-Tía, léeme el libro-. Me dice mi sobrina de dos años, mientras me entrega un libro que le he leído infinidad de veces.1
-Solette, ahorita que coma. Acabo de llegar del trabajo y tengo hambre- le digo.
-No tía, primero léeme- Insiste.
-Sol, tengo hambre.
-No, tía. Primero el libro.
-¿Es que tú crees que sólo sirvo para leer?
-Sí, tía.
-Ja, ja, ja- me río y le pregunto -¿por qué te gusta tanto ese libro?
-Ay, tía, porque la muñeca se parece a mí… es negrita, así como yo- me respondió, como si su respuesta fuera obvia.
Este momento con mi sobrinita, a la que solíamos leerle desde que estaba en el vientre materno y ama los libros tanto como yo, me regresó a mi infancia y a reconocer que en todos los libros que leí en esa etapa, nunca vi un personaje que se pareciera a mí.

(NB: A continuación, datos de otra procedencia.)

-- ==== Sys2Proof/Machine/Trace.lean ====
section
/-! DEFINITION. What the event history says to a reader: the level of the DC line along it and the wire trace
(spec/00_scope.md R13), the trace notation of 30_encoding.md R70 as data, and the commands a reader of the wire
finds (R58). -/

namespace Sys2Proof.Machine

/-- R13, R24: the DC level after one more event: the level an answered setting drove, none after a setting
that failed or after the line is released. -/
def dcAfterEntry (level : Option Bit) (e : Entry) : Option Bit :=
  match e.ev with
  | .gpioSet .dc _ l => if e.reply = .ok then some l else none
  | .gpioRelease .dc _ => none
  | _ => level

/-- R13: the DC level most recently set along a history. -/
def dcAfter (h : List Entry) : Option Bit := h.foldl dcAfterEntry none

/-- R90: a write is successful when it was answered with its whole length. -/
def writeSucceeded (e : Entry) : Option (List Byte) :=
  match e.ev, e.reply with
  | .spiWrite _ bytes, .count n => if n = bytes.length then some bytes else none
  | _, _ => none

/-- R13: the wire trace from a given DC level: one pair for each successful write. -/
def wireTraceFrom (level : Option Bit) : List Entry → List (Option Bit × List Byte)
  | [] => []
  | e :: es =>
    match writeSucceeded e with
    | some bytes => (level, bytes) :: wireTraceFrom (dcAfterEntry level e) es
    | none => wireTraceFrom (dcAfterEntry level e) es

/-- R13: the wire trace of a history. -/
def wireTrace (h : List Entry) : List (Option Bit × List Byte) := wireTraceFrom none h

/-- R70: one line of the trace notation. -/
inductive TraceItem where
  | openOf (r : Resource)
  | closeSpi
  | release (L : Line)
  | gpio (L : Line) (level : Bit)
  | delay (ms : Nat)
  | cmd (op : Byte)
  | data (bytes : List Byte)
  | other (bytes : List Byte)
  deriving DecidableEq, Repr

/-- R70: an event in the notation; a write of one byte at the command level is `CMD`, a write at the data level
is `DATA`. -/
def traceItem (c : Cfg) (level : Option Bit) (e : Event) : TraceItem :=
  match e with
  | .spiOpen _ _ _ _ => .openOf .spi
  | .gpioOpen L _ _ _ => .openOf (.gpio L)
  | .spiClose _ => .closeSpi
  | .gpioRelease L _ => .release L
  | .gpioSet L _ l => .gpio L l
  | .delay ms => .delay ms
  | .spiWrite _ bytes =>
    if level = some (dcDataLevel c) then .data bytes
    else if level = some c.dcCmdLevel then
      match bytes with
      | [b] => .cmd b
      | _ => .other bytes
    else .other bytes

/-- R70: a history in the notation, from a given DC level. -/
def traceFrom (c : Cfg) (level : Option Bit) : List Entry → List TraceItem
  | [] => []
  | e :: es => traceItem c level e.ev :: traceFrom c (dcAfterEntry level e) es

/-- R70: a history in the notation. -/
def trace (c : Cfg) (h : List Entry) : List TraceItem := traceFrom c none h

/-- R58: the commands a reader finds in a wire trace: each is the byte sent at the command level, and its
payload is every data-level byte up to the next command. `current` is the command being read. -/
def readCommandsFrom (c : Cfg) (current : Option (Byte × List Byte)) :
    List (Option Bit × List Byte) → List (Byte × List Byte)
  | [] => current.toList
  | (level, bytes) :: rest =>
    if level = some c.dcCmdLevel then
      match bytes with
      | [b] => current.toList ++ readCommandsFrom c (some (b, [])) rest
      | _ => current.toList ++ readCommandsFrom c none rest
    else
      readCommandsFrom c (current.map fun p => (p.1, p.2 ++ bytes)) rest

/-- R58: the commands of a wire trace. -/
def readCommands (c : Cfg) (t : List (Option Bit × List Byte)) : List (Byte × List Byte) :=
  readCommandsFrom c none t

end Sys2Proof.Machine
end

Asimismo, me hizo replantear el trabajo que llevaba realizando desde hacía 12 años como promotora y animadora de lectura y escritura en Colombia, Brasil, Chile y México.
En toda mi vida laboral en torno a la literatura, siempre estuve rodeada de personas afrodescendientes a las que intentaba inculcar el hábito de leer por placer, pero nunca me había planteado la necesidad de presentarles libros que les permitieran referenciarse dentro de la historia y los personajes. Ese 2017, el año en que Solette me interpela, yo me desempeñaba como directora de la Megabiblioteca Juan José Nieto, nombrada así en honor al único presidente afrodescendiente que ha tenido Colombia (1804-1866), y cuyo retrato fue enviado a París para aclarar su tono de piel y “afinar” sus facciones. Un proceso de blanqueamiento que durante años borró su tez negra de la historia de la política nacional.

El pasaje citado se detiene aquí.